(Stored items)
* * *
-- ==== Sys2Proof/Word.lean ====
section
/-! DEFINITION. The word types of the UQ1600: what the manual treats as bits. -/
namespace Sys2Proof

/-- A 64-bit register, special register or GTIME value (R6, R353, R515). -/
abbrev Word := BitVec 64

/-- One byte of memory or of a structure; byte 0 is at the lowest address (R5). -/
abbrev Byte := BitVec 8

/-- A structure read from memory or from the wire, lowest address first (R4, R5). -/
abbrev Bytes := List Byte

/-- The bits of an FP32 value. -/
abbrev F32 := BitVec 32

end Sys2Proof
end

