/-! ## What the part drives -/

/-- What the one PCIe function of a port presents: function number, CXL device type, Device Serial Number, the sizes of BAR0 and BAR2,
whether they are 64-bit and prefetchable, the DVSEC range size, and the Outstanding Page Request Capacity (R450, R460, R472). -/
structure HostFn where
  fn : Nat
  type : Nat
  serial : Word
  bar0 : Nat
  bar2 : Nat
  bits64 : Bool
  prefetchable : Bool
  range : Nat
  capacity : Nat
  deriving DecidableEq, Repr

/-- What the part sends to its environment. -/
inductive Out where
  /-- a packet, and the Twiben port and dateline sub-channel that it is sent to if it is to leave the part; its flits follow -/
  | packet (p : Send) (hop : Option (Nat × Nat))
  /-- flits that leave on a Twiben port (R497, R498) -/
  | flits (port : Nat) (f : List Flit)
  /-- an ACK or NACK: port, IPv6 or not, source address, source UDP port, priority, destination, UDP payload -/
  | ackFrame (port : Nat) (v6 : Bool) (srcAddr srcPort prio dstAddr dstPort : Nat) (bytes : Bytes)
  | pfc (port prio quanta : Nat)
  /-- a Cue reply: port, IPv6 or not, source address, source UDP port, destination, UDP payload -/
  | cueFrame (port : Nat) (v6 : Bool) (srcAddr srcPort dstAddr dstPort : Nat) (bytes : Bytes)
  | arp (port target : Nat) (v6 : Bool)
  /-- a memory write within a 4 KiB page: its address is translated, and AT says so (R456) -/
  | hostWrite (port pasid phys : Nat) (translated : Bool) (bytes : Bytes)
  /-- a memory read of a translated address; of no bytes when it only orders (R467) -/
  | hostRead (port phys len : Nat)
  /-- a CXL.cache read of a line: RdShared, or RdCurr (R454) -/
  | cxlCacheRead (port line : Nat) (curr : Bool)
  /-- the answer to a host snoop: the line is Invalid here (R451) -/
  | snoopResp (line : Nat)
  | msix (port vector : Nat)
  | atsRequest (port id pasid page : Nat) (write : Bool)
  | pageRequest (port id pasid page : Nat) (write privileged last : Bool)
  | invalComplete (port itag : Nat)
  | cxlData (addr : Nat) (bytes : Bytes) (poison : Bool)
  | bisnp (line : Nat) (inv : Bool)
  | gpfAck (port : Nat)
  /-- what the function on a port presents (R450, R472) -/
  | hostFn (port : Nat) (f : HostFn)
  | readData (value : Word)
  /-- an RDMA READ: connection, local and remote queue pair, remote key, PSN, address, bytes (R514) -/
  | roceRead (c lqpn rqpn rkey psn addr len : Nat)
  /-- a dump by RDMA WRITE: connection, PSN, remote address, then header, log, watch list and RAS registers (R549) -/
  | dump (c psn addr node : Nat) (gtime : Word) (code : Nat) (log : List LogRec) (watch : List UnitSt) (ras : List (Nat × Word))
  | roceResend (c psn : Nat)
  | mctp (pcie : Bool) (kind : String) (bytes : Bytes)
  | event (r : LogRec)
  | delayReq (port : Nat)
  deriving DecidableEq, Repr

/-- Ethernet state by port index (R513, R527): LINK, the paused priorities with the GTIME at which each pause ends, and the frames that wait
for the end of one, in order. -/
structure NetSt where
  link : List Bool
  paused : List (Nat × Nat × Nat)
  held : List (Nat × Nat × Out)
  roce : List Roce
  deriving DecidableEq, Repr

/-! ## The part -/

structure State where
  /-- the commands that wait, first in, first out -/
  pending : List Instr
  regs : Bank
  /-- general region of HBM, by device address -/
  hbm : Mem
  /-- scratch of every cluster: cluster × 12 MiB + offset -/
  scr : Mem
  pwr : Power
  tables : List Table
  loads : List Load
  commits : List Commit
  nextCid : Nat
  heap : List RowCopy
  lostRows : List LostSet
  gpes : List Gpe
  reqs : List OwnReq
  reads : List RowRead
  nextRead : Nat
  combine : List Held
  doms : List Dom
  dirs : List Dir
  migs : List Mig
  reps : List RepJob
  /-- replica storage on this part: handle, row, die -/
  replicas : List (Nat × Nat × Nat)
  /-- periods below a quarter of HOT_MRPS, by handle and row (R160) -/
  cool : List (Nat × Nat × Nat)
  pin : Pin
  pinJobs : List PinJob
  /-- the die chosen last (R179) -/
  lastDie : Nat
  fports : List FPort
  strms : List Strm
  pair : Pair
  ctxs : List Ctx
  clusters : List Cluster
  scripts : List Script
  nextOp : Nat
  slots : List QSlot
  bindings : List Binding
  cueNames : List CueName
  /-- the slots use direct fetch (R397) -/
  direct : Bool
  host : HostSt
  mem : HbmSt
  link : LinkSt
  net : NetSt
  time : TimeSt
  ras : RasSt
  mgmt : MgmtSt
  out : List Out
  /-- the model's own: how many free values have been taken (log entry 6) -/
  freeCtr : Nat
  deriving DecidableEq, Repr

/-! ## The part right after reset -/

/-- Power and pins while RST_N is low: rails up, stage RESET (R572, R590). -/
def Power.init : Power where
  powered := true
  rstN := false
  stage := .reset
  lastReset := 0
  straps := 0
  throttleN := true
  thrSince := 0
  thrPower := false
  thrSensors := []
  thermAlert := []
  refresh2x := []
  sensors := []
  gaspN := true
  gaspCode := none
  fatal := false
  lost := false
  warm := false
  warmWaits := false
  flr := []
  flrAbsorbed := []

/-- Every Wings cache is ON and empty after cold reset (R130, R137). -/
def Wings.init : Wings where
  st := .on
  pendEnable := false
  pendDisable := false
  invBusy := false
  swept := 0
  rows := []
  sketch := []
  reads := 0

def Gpe.init : Gpe where
  ops := []
  gen := 0
  ended := []
  waiting := []
  granted := 15
  asked := []
  askedLast := 32767
  wings := .init
  load := 0
  heat := []
  hotAt := none
  lowAt := []

/-- A domain slot that is not valid; BUCKETS_LOG2 and the members reset to 0 (R190, R191). -/
def Dom.init : Dom where
  number := 0
  log2 := 0
  valid := false
  mismatch := false
  members := 0
  excluded := []
  rejoined := []
  epoch := 0
  low := []
  loads := []
  heat := []
  epochAt := none
  balAt := none
  mirrorAt := none

def Dir.init : Dir where
  buckets := []
  ovr := []
  sets := []
  refill := []
  epochs := []

def Pin.init : Pin where
  busy := false
  op := 0
  handle := 0
  row := 0
  copies := 0
  status := 0
  outcome := 0
  remote := false

/-- Feed ingest is OFF on both ports (R231, R232). -/
def FPort.init : FPort where
  st := .off
  pendEnable := false
  pendDisable := false
  paused := false
  queue := []
  xoffAt := none

/-- A stream entry at FEED_STRM_CFG's reset value (R236). -/
def Strm.init : Strm where
  valid := false
  pairFwd := false
  port := 2
  stream := 0
  gapUs := 100
  ackUs := 10
  nackUs := 50
  active := false
  next := 0
  floor := none
  held := []
  gap := none
  v6 := false
  src := 0
  srcPort := 0
  lastPort := 3
  stamp := 0
  queued := 0
  flight := []
  marks := []
  mark := 0
  discards := 0
  lastDisc := 0
  pairLost := false
  twin := []
  twinAt := none
  twinFirst := false
  lastAck := []
  dup := 0
  stale := 0
  lostRow := 0
  noTable := 0
  range := 0
  badOp := 0
  nonfinite := 0
  saturated := 0
  recCrc := 0
  gapLost := 0
  appliedN := 0
  ackAt := none
  nackAt := none

def Pair.init : Pair where
  ticket := .none
  fromTwin := false
  number := 0
  at_ := 0
  proposal := none
  own := none
  ownAt := 0
  twin := none
  result := 0
  status := 0
  skew := 0

def Cluster.init (n : Nat) : Cluster where
  num := n
  ctx := 0
  running := false
  shared := []
  arrays := List.replicate 8 ⟨[], [], [], [], none⟩

/-- A queue slot OFF with EN and ABORT 0 (R391, R444). -/
def QSlot.init : QSlot where
  en := false
  abort := false
  st := .off
  pendEnable := false
  pendDisable := false
  error := false
  errStatus := 0
  doorbell := 0
  fetched := 0
  count := 0
  waiting := []
  torn := none
  tornAt := none
  cmds := []
  consumed := 0
  posted := 0
  postedN := 0
  fence := none
  heldCfg := []
  destroy := none
  unsignalled := 0
  since := none
  deaf := false
  counted := false
  loose := []

def Binding.init : Binding where
  valid := false
  slot := 0
  scope := 0
  nous := false
  lateAbort := false
  service := 0
  script := 0

def HPort.init : HPort where
  up := false
  cache := false
  mem := false
  ats := false
  pri := false
  pasid := false
  width := 0
  rate := 0
  priFailed := false
  hdm := none
  alloc := 0

def HostSt.init : HostSt where
  ports := List.replicate 2 .init
  hlc := []
  xlats := []
  waits := []
  groups := []
  full := []
  nextId := 0
  invals := []

/-- Every stack reads INIT until the HBM has trained (R488, R572). -/
def HbmSt.init : HbmSt where
  poisoned := []
  bad := []
  dirLines := []
  snoops := []
  state := List.replicate 16 0
  ue := []
  scrubbed := []

/-- A Twiben port DOWN, with LNK_PORT at its reset value (R524). -/
def LPort.init : LPort where
  st := 0
  miswired := false
  peer := 0
  peerPort := 0
  lanes := 0
  txNext := 0
  rxNext := 0
  rxAny := false
  wait := []
  tx := []
  last := 7
  spent := []
  contest := (0, 0)
  replaySeq := 0
  replays := 0
  failAt := none
  retrying := false
  rx := []
  rxHeld := []
  owe := []

def LinkSt.init : LinkSt where
  ports := List.replicate 32 .init
  laser := 255#8
  z := 0
  pend := []
  seqs := []
  windows := []
  results := []
  owed := []
  parity := []
  noc := ⟨[], [], []⟩

/-- A RoCEv2 connection with NP_ROCE_CFG at its reset value (R528). -/
def Roce.init : Roce where
  valid := false
  port := 0
  prio := 4
  st := 0
  lastErr := 0
  ackUs := 16
  rqpn := 0
  rkey := 0
  rmac := 0
  ripLo := 0
  ripHi := 0
  psn := 0
  retries := 0
  rate := 100
  reads := []
  writes := []
  dumping := false
  since := 0
  rateAt := 0

def NetSt.init : NetSt where
  link := List.replicate 10 false
  paused := []
  held := []
  roce := List.replicate 64 .init

/-- GTIME runs FREE from 0 with INC at its nominal value (R515, R529, R530, R572). -/
def TimeSt.init : TimeSt where
  gtime := 0
  stopped := false
  hold := 0
  inc := 0x000000199999999A
  mark := 0
  base := 0
  markers := 0
  st := 0
  leader := 0
  theta := 0
  rate := 4000000000
  integ := 0
  offsets := []
  lockRun := 0
  missed := 0
  update := none
  lastSync := 0
  leading := false
  taken := false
* * *
Give back the lines of the data exactly as they are written, from the first line through the line containing "abbrev Byte := BitVec 8".

Response below:
-- ==== Sys2Proof/Word.lean ====
section
/-! DEFINITION. The word types of the UQ1600: what the manual treats as bits. -/
namespace Sys2Proof

/-- A 64-bit register, special register or GTIME value (R6, R353, R515). -/
abbrev Word := BitVec 64

/-- One byte of memory or of a structure; byte 0 is at the lowest address (R5). -/
abbrev Byte := BitVec 8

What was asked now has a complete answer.